# Propensity Score Modeling

There will be an interest among many users of SII data to draw generalized causal inferences about the potential treatment effects of CSR programs. Given the selection of high poverty schools and the fact that schools are not randomly assigned to CSR designs, it becomes necessary to adjust for possible selection bias into the “treatment”. (See, Table 1 showing a comparison of SII sample to the ECLS representative sample.) Adjusting for such a bias strengthens empirical arguments of causal effects attributed to program designs. To adjust for possible selection bias of SII data, we used the method of propensity score stratification proposed by Rosenbaum and Rubin (1983). The objective behind applying this method is to compare observed units with a similar probability of being selected in the treated group. Once units are matched---and assuming there are no additional confounding covariates, the resulting groupings are deemed to have “strongly ignorable treatment assignment”. This means that the causal difference in means can be calculated by subtracting the mean of the comparison group from the mean of the treated group within matched samples (in our case within strata).

The logic of propensity score stratification is as follows. Each unit (in this instance, a school), whether treated or not, has two potential outcomes Y1 (if treated) and Y0 (if control). The causal effect of the treatment (selected CSR program) is the difference between Y1 and Y0 for each unit. Since the unit either belongs to the control group or the treated group, it is impossible to observe both Y1 and Y0 for a given unit. However, we can estimate the average causal effect of a treatment in a population under the assumption that treatment assignment is independent of the potential outcomes. In that case, the average of the treated cases minus the untreated cases provides an unbiased estimate of *E *(Y1 - Y0), which is the population average causal effect.
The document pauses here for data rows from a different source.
-- ==== Sys2Proof/Syntax.lean ====
section
/-! DEFINITION. The commands of the TXM-860: one constructor of Instr for each row of spec/opcode_table.json.
The table gives its rows no operands: they are what the rule the row cites says the command carries
(the assumption log, 3). -/

namespace Sys2Proof

/-! ## Operands of engine operations (R227, R228) -/

/-- Where a region lies (R227). -/
inductive Space where
  | unused | tile | pool | bonded | host | remote | track | recipe
  deriving DecidableEq, Repr

/-- A region descriptor (R227): space, address and length in bytes. -/
structure Region where
  space : Space
  addr : Nat
  len : Nat
  deriving DecidableEq, Repr

/-- Number formats and their codes (R138). -/
inductive Fmt where
  | int8 | uint8 | int4 | int16 | code2 | code3 | code4 | bf16 | fp16 | fp32 | int32
  deriving DecidableEq, Repr, Inhabited

/-- The classes of operations (R111). -/
inductive OpClass where
  | move | matrix | window | vector | digest | gate | fence | wait | culvert
  deriving DecidableEq, Repr

/-- The common part of an operation record (R227): the engine it issues on and the context it belongs to, its layer
number, flags, formats, regions and declared cycles. -/
structure OpHdr where
  eng : Fin 6
  ctx : Fin 64
  layer : Fin 4096 := 0
  dig : Bool := false
  prov : Bool := false
  vary : Bool := false
  sig : Bool := false
  afmt : Fmt := .int8
  wfmt : Fmt := .int8
  ofmt : Fmt := .int8
  reads : List Region := []
  writes : List Region := []
  cycles : Nat := 0
  deriving DecidableEq, Repr

/-- How a MATMUL forms its activation codes (R149 to R151, R160). -/
inductive Quant where
  | static (scale : Word) (zp : Int)
  | rowSym
  | rowU8
  | bf16
  deriving DecidableEq, Repr, Inhabited

/-- Operands of MATMUL: read 0 the activations (M x K), read 1 the weights (N x K), read 2 the scales
(per output channel, then per group), read 3 the biases. The weights' region goes on with the codebook (`cbLen` entries for each
block of 128 output channels) and the escape side list (`sides` entries) (R155, R158); outlier channels as values. -/
structure MatParams where
  m : Nat
  k : Nat
  n : Nat
  quant : Quant
  group : Nat
  wzp : Int := 0
  cbLen : Nat := 0
  escape : Bool := false
  sides : Nat := 0
  outliers : List Nat := []
  outScale : Option (Word × Int) := none
  deriving DecidableEq, Repr, Inhabited

/-- How QSTATIC is used (R148, R160): as the static input of a matrix operation or as its output quantiser, with the values
of a row and the row positions of the outliers it leaves to the outlier path. -/
structure StaticUse where
  input : Bool
  k : Nat
  excl : List Nat
  deriving DecidableEq, Repr, Inhabited

/-- Block lock reached at a port (R48): `skew` in ps between the lanes of a 100GBASE-R port, and whether the partner signals
remote fault. -/
structure LockReport where
  port : Fin 16
  skew : Nat
  remote : Bool
  deriving DecidableEq, Repr, Inhabited

/-- Block lock lost at a port: whether the receive amplitude still exceeds 80 mV (R50). -/
structure LockLoss where
  port : Fin 16
  amplitude : Bool
  deriving DecidableEq, Repr, Inhabited

/-- The pixel clock of a parallel input lost (R83): the valid clocks of the line in progress, 0 where none is, and its data. -/
structure ClockLoss where
  input : Fin 2
  clocks : Nat
  data : List Byte
  deriving DecidableEq, Repr, Inhabited

/-- One axis of a layer (R170): filter, stride, dilation, padding before and after. -/
structure AxisParams where
  k : Nat
  s : Nat := 1
  d : Nat := 1
  p0 : Nat := 0
  p1 : Nat := 0
  deriving DecidableEq, Repr, Inhabited

/-- The tensor blocks behind a window operation's input (R106, R176, R177, R180): the regions of their headers, oldest first,
the last of the task's line block; their layout and OZP; and the vertical axes of the layers between the blocks and this
operation's input, first layer first (none: the input holds the blocks' own rows, block by block). -/
structure TensorParams where
  heads : List Region
  layout : Fin 3 := 0
  ozp : Int := 0
  above : List AxisParams := []
  deriving DecidableEq, Repr, Inhabited

/-- Parameters of a window operation (R169, R229): input rows, columns and channels, filter, stride, dilation, padding,
groups; its stripe in output columns (0: one stripe); STREAM, ROI, and the tensor blocks it names (R176, R177, R180); and the
weight tensor as a MATMUL takes it, over the reduction index of R174. -/
structure WinParams where
  h : Nat
  w : Nat
  c : Nat
  kh : Nat
  kw : Nat
  sh : Nat := 1
  sw : Nat := 1
  dh : Nat := 1
  dw : Nat := 1
  pt : Nat := 0
  pb : Nat := 0
  pl : Nat := 0
  pr : Nat := 0
  g : Nat := 1
  pad : Fin 4 := 0
  countPad : Bool := false
  stream : Bool := false
  roi : Bool := false
  tensor : Option TensorParams := none
  conn8 : Bool := false
  lbUnits : Nat := 1
  const : Nat := 0
  lmax : Nat := 1
  stripe : Nat := 0
  mat : MatParams
  deriving DecidableEq, Repr, Inhabited

/-- Operands of ATTN_ABSORB (R188, R189): read 0 the query codes, one head after another, a read region naming the track's
pages; S segments, H heads and their width, the query scale, the layer of the stack, the row of the query and the format
expected of the stored latent. -/
structure AttnParams where
  segs : Nat
  heads : Nat := 1
  headWidth : Nat := 64
  sq : Word
  stackLayer : Nat
  row : Nat
  expect : Fmt
  deriving DecidableEq, Repr, Inhabited

/-- Operands of KV_EXPAND (R188, R190): a read region naming the track's pages, read 1 the weights (outs x r_l), read 2 their
scales, one FP32 an output. -/
structure ExpandParams where
  segs : Nat
  heads : Nat := 1
  headWidth : Nat := 64
  stackLayer : Nat
  row : Nat
  outs : Nat
  wzp : Int := 0
  expect : Fmt
  deriving DecidableEq, Repr, Inhabited

/-- A part track as an OPEN names it (R185). -/
structure TrackParams where
  sluice : Fin 18
  c0 : Nat
  nc : Nat
  th : Nat
  tw : Nat
  b0 : Nat
  resv : Nat
  first : Nat := 0
  part : Nat := 0
  deriving DecidableEq, Repr, Inhabited

/-- A predicate of COUNT (R111). -/
inductive CmpOp where
  | eq | ne | lt | le | gt | ge
  deriving DecidableEq, Repr

/-- The counts that a CHECK compares (R162). -/
structure CheckMask where
  inn : Bool
  acc : Bool
  out : Bool
  deriving DecidableEq, Repr

/-- The signal of a Culvert operation (R233): the word, the value, and the control core to notify. -/
structure SignalArg where
  word : Region
  v : DWord
  notify : Option (Fin 8) := none
  deriving DecidableEq, Repr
Propensity score modeling proposes that in the absence of random assignment, it is possible to identify subsets of units (e.g., schools) which have the same distribution on all observed covariates but who differ in treatment assignment (e.g., SFA, ASP, AC). Then, for this subset, treatment assignment is effectively random if no unobserved covariates predict treatment assignment. This is exactly what the propensity score matching or propensity score stratification method is designed to accomplish---statistically equate subsets of units, in this case schools, on all observed covariates. Thus, we can estimate the average causal effect of CSR participation by pooling estimates of the within-stratum causal effect under the assumption of “strongly ignorable treatment assignment”, where unobserved covariates are unrelated to treatment given the observed set of covariates.

In SII work, we apply a multi-step process in developing a propensity model. This example is based on an analysis of student achievement attributable to respective CSR program affiliation. First, an exhaustive list of observed pre-treatment and exogenous characteristics of schools that could theoretically confound the treatment is identified. The strength of any causal argument, under “strongly ignorable treatment assignment” depends on the assumption that the observed covariates are more likely to confound treatment than any unobserved covariates. These 34 covariates and the differences in means between CSR programs are displayed on Table 2. This process revealed instances of large variances between CSR programs on six of these 34 covariates. Thus, it was necessary to include an additional set of covariates which were computed by squaring the following 6 variables: (1) number of students in the school, (2) percent of black students, (3) percent of students born to mother who was a teen at first birth, (4) percent of students coming from households where parents ran out of food in last 12 months, (5) percent of students coming from households where parents did not have resources to buy kids’ clothing in last 12 months, and (6) the percent of students identified by a caregiver as getting into fights. With this adjustment, 40 covariates were used to create the propensity score and also to demonstrate balance across strata once schools were matched. The SII Propensity Score Stratification data file is available here.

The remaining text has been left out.